By the definition of a Parity Cycle, \({g}^{a}\left(x\right)\) for any positive integer \(a\) is in the domain of \(g\). So, similar to how we expanded \(g\left(x\right)\), we can also expand \({g}^{a}\left(x\right)\) using the concise form:
$${g}^{a}\left(x\right)=\frac{r\left(\frac{r\left(\frac{r\left(\frac{\left(rx+q\right)}{{2}^{s}}\right)+q}{{2}^{s}}\right)+q}{⋮}\right)+q}{{2}^{s}}$$
$$=\frac{{r}^{a}x+{\sum }_{i=1}^{a}q{r}^{a-i}{2}^{\left(i-1\right)s}}{{2}^{as}}$$
$$=\frac{{r}^{a}x+q\left({\sum }_{i=1}^{a}{r}^{a-i}{2}^{\left(i-1\right)s}\right)}{{2}^{as}}.$$
The sum in the numerator encased by parentheses is a geometric sequence with common ratio \({2}^{s}/r\), so this form can be simplified by taking the sum of a geometric sequence:
$${r}^{a-1}+{r}^{a-2}{2}^{s}+{r}^{a-3}{2}^{2s}+\dots +{2}^{\left(a-1\right)s}$$
$$=\frac{{2}^{as}-{r}^{a}}{{2}^{s}-r}.$$
Substituting this for the geometric series in the numerator of \({g}^{a}\left(x\right)\), we get:
$${g}^{a}\left(x\right)=\frac{{r}^{a}x+q\left(\frac{{2}^{as}-{r}^{a}}{{2}^{s}-r}\right)}{{2}^{as}}$$
$${g}^{a}\left(x\right)={\left(\frac{r}{{2}^{s}}\right)}^{a}\left(x-\frac{q}{{2}^{s}-r}\right)+\frac{q}{{2}^{s}-r}.$$
Note that once \(x\) is determined, \(r\), \(q\), and \(s\) are uniquely defined constants. Also note again that \({g}^{a}\left(x\right)\) is an odd integer, so \({g}^{a}\left(x\right)\equiv 1\hspace{0.25em}(mod\hspace{0.25em}2)\).

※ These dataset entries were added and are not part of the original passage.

-- ==== Sys2Proof/Machine/State.lean ====
section
/-! DEFINITION. The state of the block, its faults and its refusals. Plain data. Register fields are the map `regs`
(Machine/RegMap.lean names each field); what the spec gives the machine beside its registers has a field of its own. -/

namespace Sys2Proof.Machine

/-- A sparse map: key and value, keys rising, no entry equal to the default. -/
abbrev Sparse (α : Type) := List (Nat × α)

/-- What a master was answered on the bus (R9, R13, R185). -/
inductive BusAns where
  | none | ok (v : Nat) | busError (addr : Nat) | guard (addr : Nat) | uncorrectable (addr : Nat)
  deriving DecidableEq, Repr

/-- An outstanding reservation of the ledger (R80 to R82). `ticket` is present for a pre-reservation. -/
structure Resv where
  cls : Nat
  amount : Nat
  tag : Nat
  ticket : Option Nat
  bound : Bool
  left : Nat
  deriving DecidableEq, Repr

/-- A harvester channel's resistance reference and its count of drifted samples (R69). -/
structure Chan where
  ref : Option Nat
  drift : Nat
  deriving DecidableEq, Repr

/-- A SLEEP under way (R51, R57): its target as the syllable names it, whether it waits for a level transition before A0
(R48), whether the first answers are in, the agents whose HOLD has not become ACK, and whether the DRAM was active. -/
structure Entry where
  target : Nat
  wait : Bool
  answered : Bool
  hold : Nat
  dram : Bool
  deriving DecidableEq, Repr

/-- The power controller beside its registers (R35 to R65). -/
structure Pwr where
  lvlQueue : Option (Nat × Nat)
  durOn : Bool
  entry : Option Entry
  keepLat : Nat
  withheld : Bool
  raised : Bool
  pendReset : Option Nat
  deriving DecidableEq, Repr

/-- The ledger and harvester beside their registers (R66 to R88): the reservations, the values of HRV_CAP and HRV_FLOOR in
effect, the charge not yet counted in whole µAh, whether the start-up control boosts, and whether a tick has sampled the supply.
-/
structure Ledger where
  res : List Resv
  capEff : Nat
  floorEff : Nat
  chargeRem : Nat
  startUp : Bool
  ticked : Bool
  deriving DecidableEq, Repr

/-- One syllable of the bundle being gathered: class, opcode and fields. -/
structure BSyl where
  cls : Nat
  op : Nat
  x : Syl
  deriving DecidableEq, Repr

/-- A store in the store buffer: address, size in bytes, value, kind (0 plain, 1 bit-set alias, 2 bit-clear alias) and
principal tag (R162). -/
structure Store where
  addr : Nat
  size : Nat
  val : Nat
  kind : Nat
  tag : Nat
  deriving DecidableEq, Repr
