/-- SEC_AUTHCNT.COUNT (R416). -/
def SEC_AUTHCNT_COUNT : Fld := ⟨0x4000E050, 0, 16, .rc, 0⟩

/-- SEC_DBGCTL.PRIN (R416). -/
def SEC_DBGCTL_PRIN : Fld := ⟨0x4000E080, 0, 4, .rw, 0⟩

/-- SEC_DBGCTL.OPEN (R416). -/
def SEC_DBGCTL_OPEN : Fld := ⟨0x4000E080, 4, 1, .wo, 0⟩

/-- SEC_DBGCTL.PROVE (R416). -/
def SEC_DBGCTL_PROVE : Fld := ⟨0x4000E080, 5, 1, .wo, 0⟩

/-- SEC_DBGCTL.END (R416). -/
def SEC_DBGCTL_END : Fld := ⟨0x4000E080, 6, 1, .wo, 0⟩

/-- SEC_DBGCTL.STATE (R416). -/
def SEC_DBGCTL_STATE : Fld := ⟨0x4000E080, 8, 2, .ro, 0⟩

/-- SEC_DBGCTL.TAG (R416). -/
def SEC_DBGCTL_TAG : Fld := ⟨0x4000E080, 12, 4, .ro, 0⟩

/-- SEC_DBGCTL.RESULT (R416). -/
def SEC_DBGCTL_RESULT : Fld := ⟨0x4000E080, 16, 8, .ro, 0⟩

/-- SEC_DBGCHAL.DATA (R416). -/
def SEC_DBGCHAL_DATA (n : Nat) : Fld := ⟨0x4000E090 + 4 * n, 0, 32, .ro, 0⟩

/-- SEC_DBGRSP.DATA (R416). -/
def SEC_DBGRSP_DATA (n : Nat) : Fld := ⟨0x4000E0A0 + 4 * n, 0, 32, .wo, 0⟩

/-- SEC_LCCMD.KEY (R416). -/
def SEC_LCCMD_KEY : Fld := ⟨0x4000E0C0, 0, 16, .wo, 0⟩

/-- MBX_FMDB.RQ (R416). -/
def MBX_FMDB_RQ : Fld := ⟨0x4000F000, 0, 8, .w1s, 0⟩

/-- MBX_FMDONE.DONE (R416). -/
def MBX_FMDONE_DONE : Fld := ⟨0x4000F004, 0, 8, .w1c, 0⟩

/-- MBX_FMINTEN.EN (R416). -/
def MBX_FMINTEN_EN : Fld := ⟨0x4000F008, 0, 8, .rw, 0⟩

/-- MBX_LFCFG.EN (R416). -/
def MBX_LFCFG_EN : Fld := ⟨0x4000F010, 0, 1, .rw, 0⟩

/-- MBX_LFDB.ENTRY (R416). -/
def MBX_LFDB_ENTRY : Fld := ⟨0x4000F014, 0, 4, .w1c, 0⟩

/-- MBX_LFRPL.RPL (R416). -/
def MBX_LFRPL_RPL : Fld := ⟨0x4000F018, 0, 4, .w1s, 0⟩

/-- MBX_LFINTEN.EN (R416). -/
def MBX_LFINTEN_EN : Fld := ⟨0x4000F01C, 0, 4, .rw, 0⟩

/-- PWR_WDCFG.PERIOD (R439). -/
def PWR_WDCFG_PERIOD : Fld := ⟨0x40000040, 0, 16, .rwl, 256⟩

/-- PWR_WDCFG.WARN (R439). -/
def PWR_WDCFG_WARN : Fld := ⟨0x40000040, 16, 8, .rwl, 16⟩

/-- PWR_WDCFG.EN (R439). -/
def PWR_WDCFG_EN : Fld := ⟨0x40000040, 24, 1, .rwl, 0⟩

/-- PWR_WDCFG.LOCK (R439). -/
def PWR_WDCFG_LOCK : Fld := ⟨0x40000040, 31, 1, .w1s, 0⟩

/-- PWR_WDSVC.KEY (R439). -/
def PWR_WDSVC_KEY : Fld := ⟨0x40000044, 0, 16, .wo, 0⟩

/-- PWR_WDSTAT.REMAIN (R439). -/
def PWR_WDSTAT_REMAIN : Fld := ⟨0x40000048, 0, 24, .ro, 32768⟩

/-- PWR_WDSTAT.RUN (R439). -/
def PWR_WDSTAT_RUN : Fld := ⟨0x40000048, 24, 1, .ro, 0⟩

/-- PWR_WDSTAT.WARNED (R439). -/
def PWR_WDSTAT_WARNED : Fld := ⟨0x40000048, 25, 1, .w1c, 0⟩

/-- PWR_WDSTAT.BADSVC (R439). -/
def PWR_WDSTAT_BADSVC : Fld := ⟨0x40000048, 26, 1, .w1c, 0⟩

/-- PWR_RSTCAUSE.LAST (R439). -/
def PWR_RSTCAUSE_LAST : Fld := ⟨0x4000004C, 0, 4, .ro, 1⟩

/-- PWR_RSTCAUSE.SEEN (R439). -/
def PWR_RSTCAUSE_SEEN : Fld := ⟨0x4000004C, 16, 10, .w1c, 2⟩

/-- GPIO_FUNC.FUNC (R464). -/
def GPIO_FUNC_FUNC (k : Nat) : Fld := ⟨0x40014000, 2 * k, 2, .rw, if k < 4 then 2 else 0⟩

/-- GPIO_OUT.OUT (R464). -/
def GPIO_OUT_OUT : Fld := ⟨0x40014004, 0, 8, .rw, 0⟩

/-- GPIO_IN.IN (R464). -/
def GPIO_IN_IN : Fld := ⟨0x40014008, 0, 8, .ro, 0⟩
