-- ==== Sys2Proof/Machine/Crypto.lean ====
section
/-! DEFINITION. The algorithms R265, R391 to R408 name by their public standards: AES and AES-CMAC, the counter-mode key
derivation, CTR, SHA-256, ECDSA over P-256 (log entry 9: PRESUMED from the standards' own texts), and CRC-32. -/

namespace Sys2Proof.Machine

open Sys2Proof

/-! ### AES -/

/-- The AES substitution table, 32 bytes a row, first byte lowest. -/
def sboxRows : List Nat :=
  [0xc072a49cafa2d4adf04759fa7dc982ca76abd7fe2b670130c56f6bf27b777c63] ++
  [0x75b227ebe28012079a059618c323c7041531d871f1e5a534ccf73f362693fdb7] ++
  [0xcf584c4a39becb6a5bb1fc20ed00d153842fe329b3d63b52a05a6e1b1a2c8309] ++
  [0xd2f3ff1021dab6bcf5389d928f40a351a89f3c507f02f94585334d43fbaaefd0] ++
  [0xdb0b5ede14b8ee4688902a22dc4f816073195d643d7ea7c41744975fec130ccd] ++
  [0x8ae7a65eaf4566ca94ed58d6d37c8e779e4959162acd3c25c2406490a3a32e0] ++
  [0x9e1dc186b95735610ef6034866b53e708a8bbd4b1f74dde8c6b4a61c2e2578ba] ++
  [0x16bb54b00f2d99416842e6bf0d89a18cdf2855cee9871e9b948ed9691198f8e1]

/-- The AES substitution of a byte. -/
def sbox (x : Nat) : Nat := (sboxRows.getD (x / 32) 0) / 256 ^ (x % 32) % 256

/-- Multiply by x in the AES field. -/
def xtime (a : Nat) : Nat := if a < 128 then 2 * a else (2 * a - 256) ^^^ 0x1B

/-- XOR of two byte lists. -/
def xorL (a b : List Nat) : List Nat := List.zipWith (· ^^^ ·) a b

/-- One key word from word `i - 1`, before it is XORed with word `i - nk`. -/
def keyTemp (nk i : Nat) (t : List Nat) : List Nat :=
  if i % nk = 0 then
    let r := (t.drop 1 ++ t.take 1).map sbox
    let rc := (List.range (i / nk - 1)).foldl (fun a _ => xtime a) 1
    match r with | x :: l => (x ^^^ rc) :: l | [] => []
  else if 6 < nk && i % nk = 4 then t.map sbox else t

/-- The key schedule: words of four bytes, newest first, `k` words to add to `nk` key words. -/
def keyWords (nk : Nat) (start : List (List Nat)) : Nat → List (List Nat)
  | 0 => start
  | k + 1 =>
    let l := keyWords nk start k
    xorL (l.getD (nk - 1) []) (keyTemp nk (nk + k) (l.getD 0 [])) :: l

/-- Cut a list into words of four. -/
def words4 (l : List Nat) : List (List Nat) := (List.range (l.length / 4)).map fun i => (l.drop (4 * i)).take 4

/-- The bytes of the key schedule of a 16- or 32-byte key. -/
def schedule (key : List Nat) : List Nat :=
  let nk := key.length / 4
  (keyWords nk (words4 key).reverse (4 * (nk + 7) - nk)).reverse.flatten

/-- Shift the rows of the 16-byte state. -/
def shiftRows (l : List Nat) : List Nat := (List.range 16).map fun i => l.getD ((i + 4 * (i % 4)) % 16) 0

/-- Mix one column. -/
def mixCol : List Nat → List Nat
  | [a, b, c, d] =>
    let t := a ^^^ b ^^^ c ^^^ d
    [a ^^^ t ^^^ xtime (a ^^^ b), b ^^^ t ^^^ xtime (b ^^^ c), c ^^^ t ^^^ xtime (c ^^^ d), d ^^^ t ^^^ xtime (d ^^^ a)]
  | l => l

/-- AES encryption of a 16-byte block under a schedule of `n + 1` round keys. -/
def aesBlock (ks : List Nat) (n : Nat) (x : List Nat) : List Nat :=
  let rk (i : Nat) : List Nat := (ks.drop (16 * i)).take 16
  let round (s : List Nat) (i : Nat) : List Nat := xorL ((words4 (shiftRows (s.map sbox))).map mixCol).flatten (rk i)
  let s := ((List.range (n - 1)).map (· + 1)).foldl round (xorL x (rk 0))
  xorL (shiftRows (s.map sbox)) (rk n)

/-- AES with a 16-byte or a 32-byte key. -/
def aes (key x : List Nat) : List Nat := aesBlock (schedule key) (key.length / 4 + 6) x

/-- Bytes as numbers. -/
def natL (l : List Byte) : List Nat := l.map (·.toNat)

/-- Numbers as bytes. -/
def byteL (l : List Nat) : List Byte := l.map (BitVec.ofNat 8 ·)

/-- Double a 16-byte value in the field of CMAC. -/
def cmacDouble (l : List Nat) : List Nat :=
  let v := l.foldl (fun a b => a * 256 + b) 0
  let w := (2 * v) % 2 ^ 128 ^^^ (if 2 ^ 127 ≤ v then 0x87 else 0)
  natL (beBytes 16 w)

/-- The chain of CMAC over whole blocks. -/
def cmacChain (ks : List Nat) (n : Nat) (m : List Nat) (k : Nat) : List Nat :=
  (List.range k).foldl (fun c i => aesBlock ks n (xorL c ((m.drop (16 * i)).take 16))) (List.replicate 16 0)

/-- AES-CMAC (R265, R397): the 16-byte tag. -/
def cmac (key m : List Byte) : List Byte :=
  let ks := schedule (natL key)
  let n := key.length / 4 + 6
  let m := natL m
  let k1 := cmacDouble (aesBlock ks n (List.replicate 16 0))
  let whole := m.length != 0 && m.length % 16 == 0
  let k := if whole then m.length / 16 - 1 else m.length / 16
  let rest := m.drop (16 * k)
  let last := if whole then xorL rest k1
    else xorL (rest ++ 0x80 :: List.replicate (15 - rest.length) 0) (cmacDouble k1)
  byteL (aesBlock ks n (xorL (cmacChain ks n m k) last))

/-- The key derivation of R392: `l` bits from derivation key, label and context. -/
def kdf (ki label context : List Byte) (l : Nat) : List Byte :=
  ((List.range ((l + 127) / 128)).flatMap fun i =>
    cmac ki (BitVec.ofNat 8 (i + 1) :: label ++ 0 :: context ++ beBytes 2 l)).take (l / 8)

/-- CTR mode of R407: the 12-byte nonce, then the block count from 0. -/
def ctr (key nonce d : List Byte) : List Byte :=
  let ks := schedule (natL key)
  let n := key.length / 4 + 6
  let pad := (List.range ((d.length + 15) / 16)).flatMap fun i => aesBlock ks n (natL (nonce ++ beBytes 4 i))
  byteL (List.zipWith (· ^^^ ·) (natL d) pad)

/-! ### SHA-256 -/

/-- The round constants of SHA-256, eight to a row, first lowest. -/
def shaRows : List Nat :=
  [0xab1c5ed5923f82a459f111f13956c25be9b5dba5b5c0fbcf71374491428a2f98] ++
  [0xc19bf1749bdc06a780deb1fe72be5d74550c7dc3243185be12835b01d807aa98] ++
  [0x76f988da5cb0a9dc4a7484aa2de92c6f240ca1cc0fc19dc6efbe4786e49b69c1] ++
  [0x1429296706ca6351d5a79147c6e00bf3bf597fc7b00327c8a831c66d983e5152] ++
  [0x92722c8581c2c92e766a0abb650a735453380d134d2c6dfc2e1b213827b70a85] ++
  [0x106aa070f40e3585d6990624d192e819c76c51a3c24b8b70a81a664ba2bfe8a1] ++
  [0x682e6ff35b9cca4f4ed8aa4a391c0cb334b0bcb52748774c1e376c0819a4c116] ++
  [0xc67178f2bef9a3f7a4506ceb90befffa8cc7020884c8781478a5636f748f82ee]

/-- Round constant `i`. -/
def shaK (i : Nat) : Nat := (shaRows.getD (i / 8) 0) / 2 ^ (32 * (i % 8)) % 2 ^ 32

/-- Rotate a 32-bit word right. -/
def rotr (x n : Nat) : Nat := x / 2 ^ n + x % 2 ^ n * 2 ^ (32 - n)

/-- The eight working words. -/
structure ShaW where
  a : Nat
  b : Nat
  c : Nat
  d : Nat
  e : Nat
  f : Nat
  g : Nat
  h : Nat
  deriving DecidableEq, Repr

/-- The initial hash value. -/
def shaInit : ShaW := ⟨0x6a09e667, 0xbb67ae85, 0x3c6ef372, 0xa54ff53a, 0x510e527f, 0x9b05688c,
  0x1f83d9ab, 0x5be0cd19⟩

/-- One round. -/
def shaRound (s : ShaW) (k w : Nat) : ShaW :=
  let s1 := rotr s.e 6 ^^^ rotr s.e 11 ^^^ rotr s.e 25
  let ch := (s.e &&& s.f) ^^^ ((2 ^ 32 - 1 - s.e) &&& s.g)
  let t1 := s.h + s1 + ch + k + w
  let s0 := rotr s.a 2 ^^^ rotr s.a 13 ^^^ rotr s.a 22
  let mj := (s.a &&& s.b) ^^^ (s.a &&& s.c) ^^^ (s.b &&& s.c)
  ⟨(t1 + s0 + mj) % 2 ^ 32, s.a, s.b, s.c, (s.d + t1) % 2 ^ 32, s.e, s.f, s.g⟩

/-- Sixty-four rounds over a sliding window of sixteen message words. -/
def shaRounds (s : ShaW) (w : List Nat) (i : Nat) : Nat → ShaW
  | 0 => s
  | n + 1 =>
    let x := w.getD 0 0
    let a := w.getD 1 0
    let b := w.getD 14 0
    let s0 := rotr a 7 ^^^ rotr a 18 ^^^ (a / 8)
    let s1 := rotr b 17 ^^^ rotr b 19 ^^^ (b / 1024)
    shaRounds (shaRound s (shaK i) x) (w.drop 1 ++ [(x + s0 + w.getD 9 0 + s1) % 2 ^ 32]) (i + 1) n

/-- Add two hash values. -/
def shaAdd (x y : ShaW) : ShaW :=
  let p (a b : Nat) : Nat := (a + b) % 2 ^ 32
  ⟨p x.a y.a, p x.b y.b, p x.c y.c, p x.d y.d, p x.e y.e, p x.f y.f, p x.g y.g, p x.h y.h⟩

/-- The hash over `n` blocks of a padded message. -/
def shaBlocks (h : ShaW) (m : List Byte) : Nat → ShaW
  | 0 => h
  | n + 1 =>
    let w := (List.range 16).map fun i => beNat ((m.drop (4 * i)).take 4)
    shaBlocks (shaAdd h (shaRounds h w 0 64)) (m.drop 64) n

/-- SHA-256. -/
def sha256 (m : List Byte) : List Byte :=
  let z := (119 - m.length % 64) % 64
  let p := m ++ 0x80 :: List.replicate z 0 ++ beBytes 8 (8 * m.length)
  let h := shaBlocks shaInit p (p.length / 64)
  [h.a, h.b, h.c, h.d, h.e, h.f, h.g, h.h].flatMap (beBytes 4)

/-! ### ECDSA over P-256 -/

/-- The field prime. -/
def p256 : Nat := 2 ^ 256 - 2 ^ 224 + 2 ^ 192 + 2 ^ 96 - 1
/-- The order n. -/
def n256 : Nat := 0xFFFFFFFF00000000FFFFFFFFFFFFFFFFBCE6FAADA7179E84F3B9CAC2FC632551
/-- The coefficient b. -/
def b256 : Nat := 0x5AC635D8AA3A93E7B3EBBD55769886BC651D06B0CC53B0F63BCE3C3E27D2604B
/-- The base point. -/
def g256 : Nat × Nat :=
  (0x6B17D1F2E12C4247F8BCE6E563A440F277037D812DEB33A0F4A13945D898C296,
   0x4FE342E2FE1A7F9B8EE7EB4A7C0F9E162BCE33576B315ECECBB6406837BF51F5)

/-- Power modulo `m`, `k` bits of the exponent from the top. -/
def powMod (m a e : Nat) : Nat → Nat
  | 0 => 1 % m
  | k + 1 =>
    let r := powMod m a (e / 2) k
    let r2 := r * r % m
    if e % 2 = 1 then r2 * a % m else r2

/-- Inverse modulo a prime. -/
def invMod (m a : Nat) : Nat := powMod m (a % m) (m - 2) 256

/-- A point in Jacobian coordinates; z = 0 for the point at infinity. -/
structure Jac where
  x : Nat
  y : Nat
  z : Nat
  deriving DecidableEq, Repr

/-- Difference modulo the field prime. -/
def fsub (a b : Nat) : Nat := (a + p256 - b) % p256

/-- Double a point. -/
def jacDbl (q : Jac) : Jac :=
  if q.z = 0 || q.y = 0 then ⟨1, 1, 0⟩
  else
    let d := q.z * q.z % p256
    let g := q.y * q.y % p256
    let b := q.x * g % p256
    let a := 3 * (fsub q.x d * ((q.x + d) % p256) % p256) % p256
    let x := fsub (a * a % p256) (8 * b % p256)
    ⟨x, fsub (a * fsub (4 * b % p256) x % p256) (8 * (g * g % p256) % p256), 2 * (q.y * q.z % p256) % p256⟩

/-- Add two points. -/
def jacAdd (q r : Jac) : Jac :=
  if q.z = 0 then r
  else if r.z = 0 then q
  else
    let z1 := q.z * q.z % p256
    let z2 := r.z * r.z % p256
    let u1 := q.x * z2 % p256
    let u2 := r.x * z1 % p256
    let s1 := q.y * (r.z * z2 % p256) % p256
    let s2 := r.y * (q.z * z1 % p256) % p256
    if u1 = u2 then (if s1 = s2 then jacDbl q else ⟨1, 1, 0⟩)
    else
      let h := fsub u2 u1
      let t := fsub s2 s1
      let h2 := h * h % p256
      let h3 := h * h2 % p256
      let v := u1 * h2 % p256
      let x := fsub (fsub (t * t % p256) h3) (2 * v % p256)
      ⟨x, fsub (t * fsub v x % p256) (s1 * h3 % p256), h * (q.z * r.z % p256) % p256⟩

/-- A multiple of a point, `n` bits of the factor from the top. -/
def jacMul (k : Nat) (q : Jac) : Nat → Jac
  | 0 => ⟨1, 1, 0⟩
  | n + 1 =>
    let r := jacDbl (jacMul (k / 2) q n)
    if k % 2 = 1 then jacAdd r q else r

/-- Affine coordinates; none for infinity. -/
def affine (q : Jac) : Option (Nat × Nat) :=
  if q.z = 0 then none
  else
    let i := invMod p256 q.z
    let i2 := i * i % p256
    some (q.x * i2 % p256, q.y * (i * i2 % p256) % p256)

/-- The point lies on the curve (R402: a valid point of P-256). -/
def onCurve (x y : Nat) : Bool :=
  decide (x < p256) && decide (y < p256) &&
  y * y % p256 == (fsub (x * x % p256 * x % p256) (3 * x % p256) + b256) % p256

/-- ECDSA verification of a 32-byte digest: key `qx`, `qy`, signature `r`, `s`. -/
def ecdsaVerify (qx qy r s : Nat) (dig : List Byte) : Bool :=
  if !onCurve qx qy || r = 0 || s = 0 || n256 ≤ r || n256 ≤ s then false
  else
    let w := invMod n256 s
    let u1 := beNat dig % n256 * w % n256
    let u2 := r * w % n256
    match affine (jacAdd (jacMul u1 ⟨g256.1, g256.2, 1⟩ 256) (jacMul u2 ⟨qx, qy, 1⟩ 256)) with
    | some (x, _) => x % n256 == r
    | none => false

/-- The public key of a secret key. -/
def pubOf (d : Nat) : Nat × Nat := (affine (jacMul d ⟨g256.1, g256.2, 1⟩ 256)).getD (0, 0)

/-- ECDSA signature of a digest with secret key `d` and per-signature secret `k`. -/
def ecdsaSign (d k : Nat) (dig : List Byte) : Nat × Nat :=
  let r := (pubOf k).1 % n256
  (r, invMod n256 k * ((beNat dig + r * d) % n256) % n256)

/-! ### CRC-32 -/

/-- One byte into the reflected CRC-32 register, `n` bits. -/
def crc32Bits (r : Nat) : Nat → Nat
  | 0 => r
  | n + 1 => crc32Bits (if r % 2 = 1 then r / 2 ^^^ 0xEDB88320 else r / 2) n

/-- The register after a byte. -/
def crc32Step (r : Nat) (b : Byte) : Nat := crc32Bits (r ^^^ b.toNat) 8

end Sys2Proof.Machine
end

$${g}^{a}\left(x\right)={\left(\frac{r}{{2}^{s}}\right)}^{a}\left(x-\frac{q}{{2}^{s}-r}\right)+\frac{q}{{2}^{s}-r}\equiv 1\hspace{0.25em}(mod\hspace{0.25em}2).$$
Multiplying both sides of this congruence statement by the odd number \({2}^{s}-r\), we get
$${\left(\frac{r}{{2}^{s}}\right)}^{a}\left(x\left({2}^{s}-r\right)-q\right)+q\equiv {2}^{s}-r\equiv 1\hspace{0.25em}(mod\hspace{0.25em}2)$$
since \(r\equiv 1\hspace{0.25em}(mod\hspace{0.25em}2)\). We know \(q\equiv 1\hspace{0.25em}(mod\hspace{0.25em}2)\) by definition, so when we subtract \(q\) on both sides, we get:
$${\left(\frac{r}{{2}^{s}}\right)}^{a}\left(x\left({2}^{s}-r\right)-q\right)\equiv 1-q\equiv 0\hspace{0.25em}(mod\hspace{0.25em}2).$$
Thus, we see that
$${\left(\frac{r}{{2}^{s}}\right)}^{a}\left(x\left({2}^{s}-r\right)-q\right)$$
is an even integer. By the definition of \(g\), \(a\) can be arbitrarily large and every other variable is constant, including \(x\). From here, we have a few cases.
a) Case 1
b) Our first case is when
$$x\left({2}^{s}-r\right)-q\ne 0.$$
In this case, since \(r\) and \({2}^{s}\) are relatively prime by definition,
$${2}^{as} | x\left({2}^{s}-r\right)-q$$
for all \(a\). However, \(x\left({2}^{s}-r\right)-q\) is constant, and \({2}^{as}\) is unbounded since \(a\) is unbounded. Therefore, the quotient of the two cannot be an integer and this case is impossible.
c) Case 2
d) Our second case is when
$$x\left({2}^{s}-r\right)-q=0.$$
Rearranging this, we find:
$$x=\frac{q}{{2}^{s}-r}.$$
Therefore,
$${g}^{a}\left(x\right)={\left(\frac{r}{{2}^{s}}\right)}^{a}\left(x-\frac{q}{{2}^{s}-r}\right)+\frac{q}{{2}^{s}-r}$$
$$={\left(\frac{r}{{2}^{s}}\right)}^{a}\left(0\right)+\frac{q}{{2}^{s}-r}$$
$$=0+\frac{q}{{2}^{s}-r}$$
for all \(a\). Thus, this case corresponds to Looping, not Divergence. Specifically, not only do the parities of the numbers repeat after every iteration of the Parity Cycle corresponding to \(g\), but the numbers themselves repeat.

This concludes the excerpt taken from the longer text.